theorem keepsM_gatherBody (who : Who) (alrb : Word) : ∀ fuel k, KeepsM State.canonical (gatherBody who alrb fuel k)
  | 0, _ => keepsM_pure _
  | fuel + 1, k => by
    have ih := keepsM_gatherBody who alrb fuel
    unfold gatherBody
    refine keepsM_bind (keepsM_scalar (keeps_fetchWord _ _) _) fun w => ?_
    grind [keepsM_bind, keepsM_pure]

theorem keepsM_regionCause {α : Type} (alrb : Word) (k : Nat) : KeepsM State.canonical (regionCause alrb k : M α) := by
  grind [regionCause, KeepsM, stopState]

theorem ends_execAlrb {s : State} (h : s.canonical) : Ends State.canonical (execAlrb s) := by
  refine ends_settle (keepsM_get fun t _ => keepsM_bind (keepsM_gatherBody _ _ _ _) fun g => ?_) h
  split
  · exact keepsM_regionCause _ _
  · refine keepsM_ite (keepsM_regionCause _ _) ?_
    split
    · exact keepsM_regionCause _ _
    · refine keepsM_ite (keepsM_cause _ _ _ _) (keepsM_bind (keepsM_scalar (keeps_classify _ _ _ _) _) fun w => ?_)
      refine keepsM_first (keepsM_scalar (keeps_classify _ _ _ _) _) ?_
      dsimp only
      split
      · exact keepsM_cause _ _ _ _
      · exact keepsM_get fun u _ => keepsM_ite (keepsM_cause _ _ _ _) (keepsM_modify_mm fun v => by grind)

theorem canonical_regionHome {s : State} (h : s.canonical) (space pa line : Nat) (memSide : Bool) (core : Option Nat)
    (x1 : Vector Word 32) (body : List Instr) : (s.regionHome space pa line memSide core x1 body).1.canonical := by
  grind [State.regionHome, canonical_serveWrite, canonical_dropCopies, canonical_gather]

theorem keeps_regionAt (who : Who) (r : Region) (leaf : Option Word) (attr : Nat) : Keeps State.canonical (regionAt who r leaf attr) := by
  unfold regionAt
  refine keeps_get_of fun s h => ?_
  dsimp only
  split
  · have h1 := canonical_bringHome (canonical_gather h (r.pa / 128) leaf.isNone) who (BitVec.ofNat 64 (r.line * 128)) (r.pa / 128) leaf
    have h2 := canonical_regionHome h1 (spaceOf who.asid (BitVec.ofNat 64 (r.line * 128))) r.pa r.line leaf.isNone
      (who.coreAt (r.pa / 128)) s.hart.x (bodyInstrs r.body)
    refine keeps_bind (keeps_needWay _ _) fun _ => keeps_bind (keeps_needVictim _ _ _) fun _ => ?_
    grind [keeps_bind, keeps_set, keeps_pure, canonical_dropCopies]
  · refine keeps_bind (keeps_askRemote _ _) fun p => keeps_get_of fun t ht => ?_
    refine keeps_bind (keeps_set (canonical_dropCopies ht _ _)) fun _ => ?_
    split <;> simp only [keeps_pure, keeps_bind, implies_true]

theorem ends_runRegion {s : State} (h : s.canonical) (l q : BitVec 1) (sc : BitVec 2) : Ends State.canonical (s.runRegion l q sc) := by
  refine ends_settle (keepsM_ite (keepsM_illegal _) (keepsM_get fun t _ => ?_)) h
  split
  · exact keepsM_cause _ _ _ _
  · refine keepsM_when_two (keepsM_waitWalks _) (fun _ => keepsM_needPlanes _) fun _ => keepsM_when (keepsM_release _) fun _ => ?_
    refine keepsM_bind (keepsM_access (keeps_classify _ _ _ _) _ _) fun w =>
      keepsM_bind (keepsM_access (keeps_regionAt _ _ _ _) _ _) fun r => ?_
    split
    · exact keepsM_throw fun _ => id
    · exact keepsM_regionCause _ _
    · refine keepsM_ite (keepsM_throw fun _ => id) (keepsM_when (keepsM_modify fun _ ht => canonical_shown ht _ _ _) fun _ => ?_)
      exact keepsM_when (keepsM_acquire _) fun _ => keepsM_modify_mm fun _ => State_setPc_mm _ _

theorem sendMarkers_mm (s : State) (uid : Nat) : (s.sendMarkers uid).mm = s.mm :=
  foldl_mm (fun t a => by grind [sendReq_mem]) _ s

theorem ends_execFence {s : State} (h : s.canonical) (k : BitVec 3) (sc : BitVec 2) : Ends State.canonical (execFence k sc s) := by
  refine ends_settle ?_ h
  grind [keepsM_stall, keepsM_bind, keepsM_get, keepsM_set_mm, keepsM_modify, keepsM_needPlanes, canonical_releaseMine, keepsM_illegal,
    keepsM_waitWalks, keepsM_acquire, keepsM_advance, sendMarkers_mm]

theorem keepsM_barrierCause {α : Type} (n : BitVec 3) : KeepsM State.canonical (barrierCause n : M α) := keepsM_cause _ _ _ _

theorem ends_execBinit {s : State} (h : s.canonical) (n : BitVec 3) : Ends State.canonical (execBinit n s) := by
  grind [execBinit, ends_settle, keepsM_bind, keepsM_get, keepsM_set, keepsM_modify, keepsM_pure, keepsM_barrierCause, keepsM_advance,
    canonical_iff, MemSys.canon, canonical_foldl, ends_next]

theorem canonical_arrive {s : State} (h : s.canonical) (l : League) (n : BitVec 3) (m : Member) : (s.arrive l n m).canonical := by
  grind [State.arrive, putLeague_mm, canonical_settlePhases, canonical_iff]

theorem ends_execBarr {s : State} (h : s.canonical) (d : BitVec 5) (n : BitVec 3) : Ends State.canonical (execBarr d n s) := by
  refine ends_settle (keepsM_bind (keepsM_waitWalks _) fun _ => keepsM_get fun t _ => ?_) h
  split
  · exact keepsM_barrierCause n
  · exact keepsM_get fun u _ => keepsM_ite keepsM_stall
      (keepsM_bind (keepsM_modify fun _ ht => canonical_arrive ht _ _ _) fun _ => keepsM_result _ _)

theorem ends_execBwait {s : State} (h : s.canonical) (a : BitVec 5) (n : BitVec 3) : Ends State.canonical (execBwait a n s) := by
  refine ends_settle (keepsM_get fun t _ => ?_) h
  split
  · exact keepsM_barrierCause n
  · refine keepsM_get fun u _ => keepsM_ite ?_ (keepsM_throw fun _ => id)
    exact keepsM_bind (keepsM_waitWalks _) fun _ => keepsM_bind (keepsM_needPlanes _) fun _ => keepsM_bind (keepsM_acquire _) fun _ =>
      keepsM_bind (keepsM_modify_mm fun _ => rfl) fun _ => keepsM_advance

theorem join_mm (s : State) (id : Nat) : (s.join id).mm = s.mm := rfl

theorem ends_execLjoin {s : State} (h : s.canonical) (d a : BitVec 5) : Ends State.canonical (execLjoin d a s) := by
  grind [execLjoin, join_mm, State_result_mm, ends_next, canonical_iff]

theorem keepsM_waitCopies (k : Option (BitVec 4)) : KeepsM State.canonical (M.waitCopies k) := by
  grind [M.waitCopies, M.outcome, KeepsM, stopState, canonical_trapEntry, canonical_iff]

theorem ends_execWaitc {s : State} (h : s.canonical) (d a : BitVec 5) (k : BitVec 4) : Ends State.canonical (execWaitc d a k s) := by
  grind [execWaitc, keepsM_waitCopies, keepsM_stall, ends_settle, keepsM_result, keepsM_bind, keepsM_get]

theorem ends_execSpalloc {s : State} (h : s.canonical) (d a : BitVec 5) : Ends State.canonical (execSpalloc d a s) := by
  refine ends_settle ?_ h
  grind [keepsM_stall, keepsM_bind, keepsM_get, keepsM_modify, keepsM_result, canonical_mapL1, keepsM_cause, canonical_iff]

theorem ends_execSpfree {s : State} (h : s.canonical) (a : BitVec 5) : Ends State.canonical (execSpfree a s) := by
  refine ends_settle ?_ h
  grind [keepsM_stall, keepsM_bind, keepsM_get, keepsM_modify, keepsM_advance, canonical_mapL1, keepsM_cause, canonical_iff]

theorem ends_execEret {s : State} (h : s.canonical) : Ends State.canonical (execEret s) := by
  grind [execEret, canonical_raise, State_trapReturn_mm, ends_next, canonical_iff]

theorem abandon_mm (s : State) (uid : Nat) : (s.abandon uid).mm = s.mm := by
  grind [State.abandon, onHart_mm]

theorem canonical_preempt {s : State} (h : s.canonical) (uid : Nat) : (s.preempt uid).canonical := by
  have := fun u => @closing_keeps (s.focusOn u)
  grind [State.preempt, focusOn_mm, abandon_mm, canonical_release, canonical_unpin, onHart_mm, canonical_iff]

theorem canonical_preemptNow {s : State} (h : s.canonical) (uid : Nat) : (s.preemptNow uid).canonical := by
  grind [State.preemptNow, canonical_preempt, onHart_mm, canonical_iff]

theorem ends_execYield {s : State} (h : s.canonical) : Ends State.canonical (execYield s) := by
  grind [execYield, canonical_preemptNow, State_advance_mm, ends_next, canonical_iff]

theorem keepsM_waitAll : KeepsM State.canonical (M.waitAll) := by
  grind [M.waitAll, keepsM_waitCopies, keepsM_waitWalks, keepsM_bind, keepsM_get]

theorem ends_execHalt {s : State} (h : s.canonical) : Ends State.canonical (execHalt s) := by
  grind [execHalt, ends_settle, canonical_freeHart, keepsM_waitAll, keepsM_bind, keepsM_get, keepsM_modify, canonical_iff]

theorem keepsM_csrAccess (i : Instr) (d : BitVec 5) (n : BitVec 12) (new : Option (Word → Word)) :
    KeepsM State.canonical (csrAccess i d n new) := by
  grind [csrAccess, keepsM_stall, State_result_mm, State_writeCsr_mm, keepsM_illegal, keepsM_cause, keepsM_bind, keepsM_get,
    keepsM_set, keepsM_modify, keepsM_pure, canonical_iff, MemSys.canon, canonical_foldl]

end Sys2Proof.Proofs
end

----------------------------------------

Starting at the line above that contains "a k s) := by", write out each line exactly until the line that contains "theorem abandon_mm (s" has been written, and stop there.

theorem ends_execWaitc {s : State} (h : s.canonical) (d a : BitVec 5) (k : BitVec 4) : Ends State.canonical (execWaitc d a k s) := by
  grind [execWaitc, keepsM_waitCopies, keepsM_stall, ends_settle, keepsM_result, keepsM_bind, keepsM_get]

theorem ends_execSpalloc {s : State} (h : s.canonical) (d a : BitVec 5) : Ends State.canonical (execSpalloc d a s) := by
  refine ends_settle ?_ h
  grind [keepsM_stall, keepsM_bind, keepsM_get, keepsM_modify, keepsM_result, canonical_mapL1, keepsM_cause, canonical_iff]

theorem ends_execSpfree {s : State} (h : s.canonical) (a : BitVec 5) : Ends State.canonical (execSpfree a s) := by
  refine ends_settle ?_ h
  grind [keepsM_stall, keepsM_bind, keepsM_get, keepsM_modify, keepsM_advance, canonical_mapL1, keepsM_cause, canonical_iff]

theorem ends_execEret {s : State} (h : s.canonical) : Ends State.canonical (execEret s) := by
  grind [execEret, canonical_raise, State_trapReturn_mm, ends_next, canonical_iff]

theorem abandon_mm (s : State) (uid : Nat) : (s.abandon uid).mm = s.mm := by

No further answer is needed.